# Neural Networks and Matrices

Neural networks, one of the most powerful models in machine learning, are built almost entirely on the concepts of matrices and vector operations that we've been studying. In this lesson, we'll see a concrete example of how a simple neural network works using the dot product.

---
## A Spam Detection Problem

Let's imagine we have a dataset of emails, and we've identified two words that seem important for detecting spam: "lottery" and "win." We've counted the number of times these words appear in a few sample emails.

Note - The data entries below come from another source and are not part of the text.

-- ==== Sys2Proof/Certificates/Slice0/Obligations.lean ====
section
/-! DEFINITION. The statements for the provers, each a Prop. A docstring names the rules of spec/ a statement formalises. -/

open Sys2Proof Sys2Proof.Machine

/-! ### Encoding -/

/-- R64, R65, R74: decoding an encoded well-formed instruction gives it back, every operand at every value. -/
def Obligations.DecodeOfEncode : Prop :=
  ∀ i : Instr, i.wellFormed = true → decode (encode i) = .ok i

/-- R67, R68: a command the decoder takes is the encoding of the well-formed instruction it gives, so no two commands select one instruction and
no bit of a command is ignored. -/
def Obligations.EncodeOfDecode : Prop :=
  ∀ (c : Command) (i : Instr), decode c = .ok i → encode i = c ∧ i.wellFormed = true

/-- R74: the word of an encoded command is `(A << 12) OR OP` in formats A and AV and `OP` otherwise; the operand is X, N, `(P << 32) OR N`,
`(I << 8) OR J` or 0. -/
def Obligations.AssembledForm : Prop :=
  (∀ i : Instr, (∀ w o, i ≠ .illegal w o) →
    (encode i).word.toNat =
      match i with
      | .nop => 0
      | .seed _ => 1
      | .step => 2
      | .fill _ => 3
      | .lutrd _ _ => 4
      | .acc _ => 5
      | .filt1 _ => 6
      | .filter _ _ => 7
      | .iter _ _ => 8
      | .sbwr a _ => a.toNat * 2 ^ 12 + 9
      | .sbrd a => a.toNat * 2 ^ 12 + 10
      | .obrd a => a.toNat * 2 ^ 12 + 11
      | .illegal w _ => w.toNat) ∧
  (∀ i : Instr, (∀ w o, i ≠ .illegal w o) →
    (encode i).operand.toNat =
      match i with
      | .nop => 0
      | .seed x => x.toNat
      | .step => 0
      | .fill n => n.toNat
      | .lutrd sub idx => sub.toNat * 2 ^ 8 + idx.toNat
      | .acc x => x.toNat
      | .filt1 x => x.toNat
      | .filter n p => p.toNat * 2 ^ 32 + n.toNat
      | .iter n p => p.toNat * 2 ^ 32 + n.toNat
      | .sbwr _ x => x.toNat
      | .sbrd _ => 0
      | .obrd _ => 0
      | .illegal _ o => o.toNat)

/-- R74's examples and the first and the last word of the illegal range (R69), written out from the encoding tables, decode to the commands they stand for. -/
def Obligations.WrittenWordsDecode : Prop :=
  decode ⟨0x00000002, 0⟩ = .ok .step ∧
  decode ⟨0x00000001, 0x8000000000000000⟩ = .ok (.seed 0x8000000000000000) ∧
  decode ⟨0x00000007, 0x0000000700000064⟩ = .ok (.filter 100 7) ∧
  decode ⟨0x00005009, 0x0000000000001234⟩ = .ok (.sbwr 5 0x1234) ∧
  decode ⟨0x0006300B, 0⟩ = .ok (.obrd 99) ∧
  decode ⟨0x00000004, 0x0000000000000780⟩ = .ok (.lutrd 7 0x80) ∧
  decode ⟨0x0000000C, 0⟩ = .ok (.illegal 0x0000000C 0) ∧
  decode ⟨0xFFFFFFFF, 1⟩ = .ok (.illegal 0xFFFFFFFF 1)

| # of "lottery" | # of "win" | Is it Spam? |
| :---: | :---: | :---: |
| 1 | 1 | Yes |
| 2 | 1 | Yes |
| 0 | 0 | No |
| 0 | 2 | Yes |
| 0 | 1 | No |
| 1 | 0 | No |
| 2 | 2 | Yes |
| 2 | 0 | Yes |
| 1 | 2 | Yes |

Our goal is to build a **classifier**—a simple machine that can guess if a new email is spam based on the counts of these two words.

---
## The Classifier's Logic

Our classifier will work in two steps:

1.  **Calculate a Score:** We will assign a "weight" (a score) to each word. The total score for an email is the sum of the weights of the words it contains.
    * `Total Score = (weight_lottery * count_lottery) + (weight_win * count_win)`

2.  **Apply a Threshold:** We will choose a "threshold" value.
    * If `Total Score > Threshold`, we classify the email as **Spam**.
    * Otherwise, we classify it as **Not Spam**.

The "learning" task is to find the best weights and the best threshold to make our classifier's guesses match the "Is it Spam?" column in our table as closely as possible.

For this dataset, there are many perfect solutions. For example, if we choose the following values...

* `weight_lottery = 1`
* `weight_win = 1`
* `Threshold = 1.5`

... our classifier correctly identifies every email in our table.

---
## A Geometric View: The Linear Classifier

We can visualize our dataset on a 2D plane, where the axes represent the counts of our two words. The rule `1*lottery + 1*win > 1.5` creates a line that perfectly separates the "Spam" points from the "Not Spam" points. This is a **linear classifier**, and it's the simplest form of a neural network: a one-layer neural network, also known as a **perceptron**.

![](./images/0601.png)


---

## The One-Layer Neural Network as a Matrix Product

The process of calculating the score for every email at once can be expressed as a single **matrix-vector product**.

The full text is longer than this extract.